Record set

-- ==== Sys2Proof/Machine/Ops.lean ====
section
/-! DEFINITION. The named operations over registers, memory and exceptions that every meaning uses: register access, the canonical memory (20_memory.md R80), data access with alignment, breakpoints and MEM_MAP (R88, R93, 44_integer_load_store.md R301), instruction-fetch coherence (R112), taking an exception and returning from one (60_exceptions.md R510, 47_branch_cr_system.md R436). -/

namespace Sys2Proof.Machine

/-- What a step or a meaning answers. -/
abbrev Result := Host.Outcome State Fault Refusal

/-! ## Registers -/

/-- `r[i]` (R21). -/
def State.r (s : State) (i : BitVec 5) : Word := s.gpr[i.toNat]

/-- `r[i] <- v`. -/
def State.setR (s : State) (i : BitVec 5) (v : Word) : State := { s with gpr := s.gpr.set i.toNat v }

/-- `f[i]` (R23). -/
def State.f (s : State) (i : BitVec 5) : Dword := s.fpr[i.toNat]

/-- `f[i] <- v`. -/
def State.setF (s : State) (i : BitVec 5) (v : Dword) : State := { s with fpr := s.fpr.set i.toNat v }

/-- `(rA|0)` (R22). -/
def State.base (s : State) (a : BitVec 5) : Word := if a = 0 then 0 else s.r a

/-- The instruction ends: `pc <- pc + 4` (R31). -/
def State.advance (s : State) : State := { s with pc := s.pc + 4 }

/-- `pc <- target`, its low two bits forced to 0 (R30). -/
def State.goto (s : State) (target : Word) : State := { s with pc := wordAligned target }

/-- CR field `n` as `CR[4n : 4n+3]` (R24). -/
def crField (cr : Word) (n : BitVec 3) : BitVec 4 := (cr >>> (28 - 4 * n.toNat)).setWidth 4

/-- `CR[4n : 4n+3] <- v`. -/
def State.setCrField (s : State) (n : BitVec 3) (v : BitVec 4) : State :=
  { s with cr := writeField s.cr (4 * n.toNat + 3) v }

/-- A fresh arbitrary `n`-bit value, `undefined(n)` of R12; draws are counted (log 9). -/
def State.fresh (s : State) (n : Nat) : BitVec n := Config.undefinedBits n s.draws

/-- `k` fresh values have been used. -/
def State.drawn (s : State) (k : Nat) : State := { s with draws := s.draws + k }

/-! ## Exceptions -/

/-- The offset of the vector (R500). -/
def ExceptionKind.offset : ExceptionKind → Word
  | .systemReset => 0x00100
  | .machineCheck => 0x00200
  | .dsi => 0x00300
  | .external => 0x00500
  | .alignment => 0x00600
  | .program => 0x00700
  | .fpUnavailable => 0x00800
  | .decrementer => 0x00900
  | .systemCall => 0x00C00
  | .trace => 0x00D00
  | .performanceMonitor => 0x00F00
  | .instructionBreakpoint => 0x01300
  | .systemManagement => 0x01400

/-- The vector address: the prefix that MSR[IP] selects, then the offset (R94, R510 (4)). -/
def vectorAddress (msr : Word) (k : ExceptionKind) : Word :=
  (if bit msr 25 then 0xFFF00000 else 0x00000000) + k.offset

/-- The bits of SRR1 that come from the cause: 1:4 and 10:15 (R510 (2)). -/
def causeBits : Word := 0x783F0000

/-- The bits of SRR1 that come from MSR: 16:23, 25:27, 29, 30:31 (R510 (2)). -/
def savedMsrBits : Word := 0x0000FF77

/-- SRR1 at exception entry (R510 (2)); every other bit is 0. -/
def savedStatus (msr info : Word) : Word := (info &&& causeBits) ||| (msr &&& savedMsrBits)

/-- The MSR bits every entry clears: POW, EE, PR, FP, FE0, SE, BE, FE1, IR, DR, PM, RI, and LE before it takes
ILE's value (R510 (3)). -/
def clearedMsrBits : Word := 0x0004EF37

/-- MSR after exception entry (R510 (3)): machine check also clears ME. -/
def entryMsr (msr : Word) (k : ExceptionKind) : Word :=
  let kept := msr &&& ~~~clearedMsrBits
  let kept := if k = .machineCheck then writeBit kept 19 false else kept
  writeBit kept 31 (bit msr 15)

/-- Taking an exception, the sequence every exception follows (R510): SRR0 saves the resume address, SRR1 the cause
and the status, MSR becomes the handler's, the pc goes to the vector; nothing else changes. -/
def takeException (k : ExceptionKind) (resume info : Word) (s : State) : State :=
  { s with
    srr0 := wordAligned resume
    srr1 := savedStatus s.msr info
    msr := entryMsr s.msr k
    pc := vectorAddress s.msr k
    taken := some k }

/-- A synchronous exception of the instruction at `pc` (R511 a). -/
def raise (k : ExceptionKind) (info : Word) (s : State) : Result := .next (takeException k s.pc info s)

/-- The cause bits of the program exception in SRR1 (R508). -/
def floatEnabledCause : Word := bitMask 11
def illegalCause : Word := bitMask 12
def privilegedCause : Word := bitMask 13
def trapCause : Word := bitMask 14

/-- Program exception, illegal instruction (R508). -/
def raiseIllegal (s : State) : Result := raise .program illegalCause s

/-- Program exception, privileged instruction (R508, R521). -/
def raisePrivileged (s : State) : Result := raise .program privilegedCause s

/-- Data storage interrupt: DSISR takes the cause, DAR the address (R503). -/
def raiseDsi (cause ea : Word) (s : State) : Result := raise .dsi 0 { s with dsisr := cause, dar := ea }

/-- MSR[PR]: user mode (R521). -/
def State.userMode (s : State) : Bool := bit s.msr 17

/-- A supervisor-level instruction: in user mode the program exception and no other effect (R521). -/
def supervisorOnly (s : State) (go : State → Result) : Result := if s.userMode then raisePrivileged s else go s

/-- An instruction that needs MSR[FP]: without it the floating-point unavailable exception and no other effect (R507). -/
def floatOnly (s : State) (go : State → Result) : Result := if bit s.msr 18 then go s else raise .fpUnavailable 0 s

/-- The defined bits of MSR: 13, 15:23, 25:27, 29:31 (R34, R434). -/
def definedMsrBits : Word := 0x0005FF77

What needs to be done
Of all the entries above, output exactly the lines between the one holding "clears ME. -/" and the one holding "def takeException (k", inclusive.

Exercise result
/-- MSR after exception entry (R510 (3)): machine check also clears ME. -/
def entryMsr (msr : Word) (k : ExceptionKind) : Word :=
  let kept := msr &&& ~~~clearedMsrBits
  let kept := if k = .machineCheck then writeBit kept 19 false else kept
  writeBit kept 31 (bit msr 15)

/-- Taking an exception, the sequence every exception follows (R510): SRR0 saves the resume address, SRR1 the cause
and the status, MSR becomes the handler's, the pc goes to the vector; nothing else changes. -/
def takeException (k : ExceptionKind) (resume info : Word) (s : State) : State :=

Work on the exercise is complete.